• _Problem statement_: Find the number of lines below in which the word "goldDueNow" appears, and write that number only.

• _Stored data entries_:
--- START ---
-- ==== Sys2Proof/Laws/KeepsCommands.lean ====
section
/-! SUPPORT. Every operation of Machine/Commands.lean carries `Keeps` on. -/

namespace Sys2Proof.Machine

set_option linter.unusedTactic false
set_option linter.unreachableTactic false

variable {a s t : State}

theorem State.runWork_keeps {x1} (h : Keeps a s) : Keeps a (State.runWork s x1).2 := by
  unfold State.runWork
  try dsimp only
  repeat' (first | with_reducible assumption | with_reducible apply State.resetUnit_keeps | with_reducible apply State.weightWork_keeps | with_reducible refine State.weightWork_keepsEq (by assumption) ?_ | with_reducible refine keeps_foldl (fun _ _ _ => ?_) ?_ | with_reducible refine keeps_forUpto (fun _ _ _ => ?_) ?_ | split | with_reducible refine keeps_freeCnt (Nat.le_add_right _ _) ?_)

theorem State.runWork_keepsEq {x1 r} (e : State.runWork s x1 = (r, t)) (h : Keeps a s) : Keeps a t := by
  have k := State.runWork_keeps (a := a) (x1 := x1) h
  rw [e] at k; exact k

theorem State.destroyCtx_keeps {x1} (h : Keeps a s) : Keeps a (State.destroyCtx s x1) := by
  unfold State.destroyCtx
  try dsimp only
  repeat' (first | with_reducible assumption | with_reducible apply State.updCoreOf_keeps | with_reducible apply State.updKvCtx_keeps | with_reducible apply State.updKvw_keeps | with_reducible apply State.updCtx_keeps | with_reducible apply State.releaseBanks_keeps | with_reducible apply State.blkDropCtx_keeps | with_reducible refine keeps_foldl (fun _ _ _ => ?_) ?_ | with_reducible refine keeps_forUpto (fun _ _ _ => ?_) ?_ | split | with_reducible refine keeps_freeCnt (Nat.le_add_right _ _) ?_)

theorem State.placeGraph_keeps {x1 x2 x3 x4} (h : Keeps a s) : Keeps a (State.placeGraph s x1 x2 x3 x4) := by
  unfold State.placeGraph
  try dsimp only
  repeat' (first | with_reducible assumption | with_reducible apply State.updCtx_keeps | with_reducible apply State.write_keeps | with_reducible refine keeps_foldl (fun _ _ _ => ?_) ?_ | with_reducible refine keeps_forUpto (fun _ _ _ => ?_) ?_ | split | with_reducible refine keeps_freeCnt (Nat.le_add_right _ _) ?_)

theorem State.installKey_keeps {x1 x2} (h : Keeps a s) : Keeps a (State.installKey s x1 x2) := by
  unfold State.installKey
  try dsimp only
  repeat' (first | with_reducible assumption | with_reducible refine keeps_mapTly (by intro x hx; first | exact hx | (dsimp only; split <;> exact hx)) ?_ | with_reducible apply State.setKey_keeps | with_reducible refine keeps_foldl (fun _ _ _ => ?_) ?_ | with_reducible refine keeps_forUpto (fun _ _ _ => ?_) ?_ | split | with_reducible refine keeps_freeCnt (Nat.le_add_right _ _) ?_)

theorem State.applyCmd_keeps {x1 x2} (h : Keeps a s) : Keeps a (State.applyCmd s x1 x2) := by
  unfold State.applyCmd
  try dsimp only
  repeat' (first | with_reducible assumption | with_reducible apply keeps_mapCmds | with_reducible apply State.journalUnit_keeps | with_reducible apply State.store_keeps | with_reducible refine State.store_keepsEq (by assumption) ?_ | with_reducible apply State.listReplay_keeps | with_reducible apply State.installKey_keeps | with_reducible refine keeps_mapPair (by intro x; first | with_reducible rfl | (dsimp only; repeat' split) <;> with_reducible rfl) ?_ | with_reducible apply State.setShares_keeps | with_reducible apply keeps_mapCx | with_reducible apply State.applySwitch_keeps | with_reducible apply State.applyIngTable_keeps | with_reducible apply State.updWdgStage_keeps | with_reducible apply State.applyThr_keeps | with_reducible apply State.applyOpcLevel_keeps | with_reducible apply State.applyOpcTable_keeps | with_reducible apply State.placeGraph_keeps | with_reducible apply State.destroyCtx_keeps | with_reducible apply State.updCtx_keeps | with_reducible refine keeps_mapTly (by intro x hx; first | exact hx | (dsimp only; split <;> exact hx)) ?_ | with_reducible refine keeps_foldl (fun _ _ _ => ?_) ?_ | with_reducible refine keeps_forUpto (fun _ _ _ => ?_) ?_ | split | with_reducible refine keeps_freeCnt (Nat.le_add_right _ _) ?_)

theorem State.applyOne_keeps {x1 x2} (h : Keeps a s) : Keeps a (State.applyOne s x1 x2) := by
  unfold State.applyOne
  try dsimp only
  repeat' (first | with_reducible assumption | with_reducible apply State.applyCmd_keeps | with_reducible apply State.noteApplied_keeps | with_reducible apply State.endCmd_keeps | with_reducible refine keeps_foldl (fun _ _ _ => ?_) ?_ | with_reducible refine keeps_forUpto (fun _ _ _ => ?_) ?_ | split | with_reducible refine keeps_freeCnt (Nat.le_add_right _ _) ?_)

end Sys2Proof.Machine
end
--- END ---
--- START ---
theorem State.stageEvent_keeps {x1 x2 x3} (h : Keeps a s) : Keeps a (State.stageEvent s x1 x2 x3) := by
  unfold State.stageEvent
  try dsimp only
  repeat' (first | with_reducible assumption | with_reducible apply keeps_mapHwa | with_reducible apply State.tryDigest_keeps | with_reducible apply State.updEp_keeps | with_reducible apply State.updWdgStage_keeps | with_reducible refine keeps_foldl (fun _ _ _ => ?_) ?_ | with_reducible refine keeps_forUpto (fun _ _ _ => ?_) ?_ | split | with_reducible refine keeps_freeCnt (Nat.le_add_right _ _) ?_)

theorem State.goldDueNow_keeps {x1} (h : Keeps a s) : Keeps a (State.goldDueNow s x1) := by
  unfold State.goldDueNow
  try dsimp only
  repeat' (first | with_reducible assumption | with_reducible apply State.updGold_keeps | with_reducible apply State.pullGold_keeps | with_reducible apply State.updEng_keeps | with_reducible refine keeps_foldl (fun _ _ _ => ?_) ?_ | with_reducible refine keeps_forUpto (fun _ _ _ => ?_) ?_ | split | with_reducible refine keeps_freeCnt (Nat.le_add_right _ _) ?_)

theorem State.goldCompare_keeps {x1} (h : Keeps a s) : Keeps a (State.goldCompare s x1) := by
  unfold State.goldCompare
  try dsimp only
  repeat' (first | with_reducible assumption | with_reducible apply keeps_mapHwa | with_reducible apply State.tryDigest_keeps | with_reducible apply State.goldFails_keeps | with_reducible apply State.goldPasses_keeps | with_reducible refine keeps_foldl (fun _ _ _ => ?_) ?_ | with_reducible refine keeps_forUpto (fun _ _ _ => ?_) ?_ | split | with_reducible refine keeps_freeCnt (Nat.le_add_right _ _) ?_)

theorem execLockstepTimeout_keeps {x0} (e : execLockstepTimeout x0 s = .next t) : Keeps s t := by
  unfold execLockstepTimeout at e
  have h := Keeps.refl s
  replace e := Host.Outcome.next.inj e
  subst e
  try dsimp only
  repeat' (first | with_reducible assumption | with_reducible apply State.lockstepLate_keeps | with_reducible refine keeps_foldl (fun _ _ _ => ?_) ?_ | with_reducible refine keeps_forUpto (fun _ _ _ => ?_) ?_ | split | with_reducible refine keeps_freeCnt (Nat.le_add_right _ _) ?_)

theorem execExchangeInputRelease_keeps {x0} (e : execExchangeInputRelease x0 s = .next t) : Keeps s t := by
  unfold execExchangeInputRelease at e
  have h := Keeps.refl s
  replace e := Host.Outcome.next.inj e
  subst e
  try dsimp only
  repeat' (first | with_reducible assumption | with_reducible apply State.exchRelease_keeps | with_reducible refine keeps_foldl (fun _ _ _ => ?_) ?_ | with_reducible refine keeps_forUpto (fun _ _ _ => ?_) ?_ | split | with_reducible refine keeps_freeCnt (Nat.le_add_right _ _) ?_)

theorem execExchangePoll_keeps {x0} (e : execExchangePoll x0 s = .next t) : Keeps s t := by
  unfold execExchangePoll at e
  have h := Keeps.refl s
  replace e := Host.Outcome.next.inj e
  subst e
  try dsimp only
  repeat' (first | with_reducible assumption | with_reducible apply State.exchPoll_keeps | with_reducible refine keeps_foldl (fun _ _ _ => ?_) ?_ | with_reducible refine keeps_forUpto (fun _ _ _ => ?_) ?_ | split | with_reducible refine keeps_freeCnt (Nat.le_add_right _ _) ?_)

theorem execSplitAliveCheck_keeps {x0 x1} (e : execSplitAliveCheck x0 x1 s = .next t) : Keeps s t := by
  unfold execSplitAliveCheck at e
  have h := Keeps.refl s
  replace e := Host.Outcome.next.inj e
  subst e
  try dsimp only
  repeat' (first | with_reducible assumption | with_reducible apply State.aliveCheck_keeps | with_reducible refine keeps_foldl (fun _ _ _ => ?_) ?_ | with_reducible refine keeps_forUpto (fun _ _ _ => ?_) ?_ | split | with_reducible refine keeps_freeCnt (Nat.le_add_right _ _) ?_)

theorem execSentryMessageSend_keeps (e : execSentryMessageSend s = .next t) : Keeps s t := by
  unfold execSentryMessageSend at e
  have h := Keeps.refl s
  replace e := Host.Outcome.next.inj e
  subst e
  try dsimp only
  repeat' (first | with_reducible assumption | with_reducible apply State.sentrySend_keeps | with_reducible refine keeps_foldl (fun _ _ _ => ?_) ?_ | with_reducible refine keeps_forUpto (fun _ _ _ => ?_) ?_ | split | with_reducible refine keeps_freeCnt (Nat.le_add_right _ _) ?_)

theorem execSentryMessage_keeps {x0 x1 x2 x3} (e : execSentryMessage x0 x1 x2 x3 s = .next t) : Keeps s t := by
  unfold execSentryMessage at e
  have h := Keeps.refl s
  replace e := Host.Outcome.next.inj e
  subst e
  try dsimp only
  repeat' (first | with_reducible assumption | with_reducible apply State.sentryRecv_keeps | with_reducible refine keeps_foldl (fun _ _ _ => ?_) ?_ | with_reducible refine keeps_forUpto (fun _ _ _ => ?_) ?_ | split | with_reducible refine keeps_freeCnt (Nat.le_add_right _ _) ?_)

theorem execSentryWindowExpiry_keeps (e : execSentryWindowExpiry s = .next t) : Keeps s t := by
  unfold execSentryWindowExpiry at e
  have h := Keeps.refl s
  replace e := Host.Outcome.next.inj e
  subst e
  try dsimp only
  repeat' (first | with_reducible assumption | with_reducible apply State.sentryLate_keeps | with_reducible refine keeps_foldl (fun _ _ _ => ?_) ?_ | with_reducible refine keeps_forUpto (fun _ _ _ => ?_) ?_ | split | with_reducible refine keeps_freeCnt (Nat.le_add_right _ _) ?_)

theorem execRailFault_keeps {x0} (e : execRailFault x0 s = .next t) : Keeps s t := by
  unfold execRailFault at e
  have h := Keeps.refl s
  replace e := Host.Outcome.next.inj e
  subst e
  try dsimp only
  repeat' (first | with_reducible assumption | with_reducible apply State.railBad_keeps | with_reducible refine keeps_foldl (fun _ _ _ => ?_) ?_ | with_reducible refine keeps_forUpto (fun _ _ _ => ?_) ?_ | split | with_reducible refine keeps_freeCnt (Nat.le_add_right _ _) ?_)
--- END ---
--- START ---
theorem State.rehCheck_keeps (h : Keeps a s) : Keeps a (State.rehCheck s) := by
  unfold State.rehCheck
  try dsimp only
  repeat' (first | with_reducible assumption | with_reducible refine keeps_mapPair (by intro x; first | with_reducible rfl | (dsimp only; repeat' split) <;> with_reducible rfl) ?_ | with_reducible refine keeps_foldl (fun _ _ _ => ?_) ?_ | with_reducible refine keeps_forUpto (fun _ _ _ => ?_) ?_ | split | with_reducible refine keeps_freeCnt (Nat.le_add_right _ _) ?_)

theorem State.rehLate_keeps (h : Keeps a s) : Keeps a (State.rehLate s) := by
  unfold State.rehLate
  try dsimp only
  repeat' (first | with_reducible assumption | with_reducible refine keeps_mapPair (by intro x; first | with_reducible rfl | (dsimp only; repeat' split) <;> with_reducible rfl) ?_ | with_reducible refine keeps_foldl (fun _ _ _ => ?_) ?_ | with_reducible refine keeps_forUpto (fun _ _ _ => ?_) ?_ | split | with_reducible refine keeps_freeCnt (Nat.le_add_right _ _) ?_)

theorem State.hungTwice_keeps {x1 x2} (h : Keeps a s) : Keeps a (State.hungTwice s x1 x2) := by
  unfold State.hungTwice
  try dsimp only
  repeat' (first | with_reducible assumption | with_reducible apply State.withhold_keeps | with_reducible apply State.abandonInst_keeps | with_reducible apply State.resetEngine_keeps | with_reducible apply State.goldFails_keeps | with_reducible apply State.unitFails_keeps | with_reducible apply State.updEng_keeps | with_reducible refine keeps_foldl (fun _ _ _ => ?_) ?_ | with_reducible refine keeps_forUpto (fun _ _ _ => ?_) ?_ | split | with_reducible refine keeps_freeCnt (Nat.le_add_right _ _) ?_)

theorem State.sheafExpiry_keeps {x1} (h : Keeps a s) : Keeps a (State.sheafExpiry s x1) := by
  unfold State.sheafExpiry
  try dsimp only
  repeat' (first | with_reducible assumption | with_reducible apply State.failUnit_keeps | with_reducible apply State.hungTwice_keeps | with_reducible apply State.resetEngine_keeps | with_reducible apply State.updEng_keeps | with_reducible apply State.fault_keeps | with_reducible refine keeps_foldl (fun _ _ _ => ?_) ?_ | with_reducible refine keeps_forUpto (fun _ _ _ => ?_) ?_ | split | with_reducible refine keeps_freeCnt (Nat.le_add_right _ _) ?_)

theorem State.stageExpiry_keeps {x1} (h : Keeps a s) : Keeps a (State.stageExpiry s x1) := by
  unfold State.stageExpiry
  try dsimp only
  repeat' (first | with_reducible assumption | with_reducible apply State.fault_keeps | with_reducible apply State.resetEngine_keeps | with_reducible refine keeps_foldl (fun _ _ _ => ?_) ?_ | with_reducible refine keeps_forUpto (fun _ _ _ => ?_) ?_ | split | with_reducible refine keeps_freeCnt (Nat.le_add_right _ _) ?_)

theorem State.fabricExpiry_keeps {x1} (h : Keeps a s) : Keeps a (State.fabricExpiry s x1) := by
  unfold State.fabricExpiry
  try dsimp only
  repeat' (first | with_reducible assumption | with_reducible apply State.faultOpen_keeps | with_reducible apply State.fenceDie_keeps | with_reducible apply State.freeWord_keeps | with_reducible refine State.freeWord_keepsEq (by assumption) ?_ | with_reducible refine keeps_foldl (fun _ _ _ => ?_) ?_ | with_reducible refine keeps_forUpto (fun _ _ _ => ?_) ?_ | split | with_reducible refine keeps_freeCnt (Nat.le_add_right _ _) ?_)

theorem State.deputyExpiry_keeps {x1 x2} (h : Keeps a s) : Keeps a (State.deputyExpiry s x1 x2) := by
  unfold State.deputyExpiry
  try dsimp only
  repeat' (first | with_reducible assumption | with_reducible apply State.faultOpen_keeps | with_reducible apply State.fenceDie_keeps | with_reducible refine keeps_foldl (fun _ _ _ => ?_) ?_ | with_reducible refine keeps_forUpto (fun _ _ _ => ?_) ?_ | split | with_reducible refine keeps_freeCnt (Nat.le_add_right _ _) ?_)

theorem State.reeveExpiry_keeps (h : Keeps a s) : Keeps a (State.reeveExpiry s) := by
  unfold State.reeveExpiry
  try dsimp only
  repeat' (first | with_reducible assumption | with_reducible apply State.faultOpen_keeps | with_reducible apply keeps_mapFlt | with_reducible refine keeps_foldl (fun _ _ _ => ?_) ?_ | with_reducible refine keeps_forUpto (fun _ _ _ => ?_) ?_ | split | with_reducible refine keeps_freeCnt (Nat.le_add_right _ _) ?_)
--- END ---
• _Answer to this exercise_: 2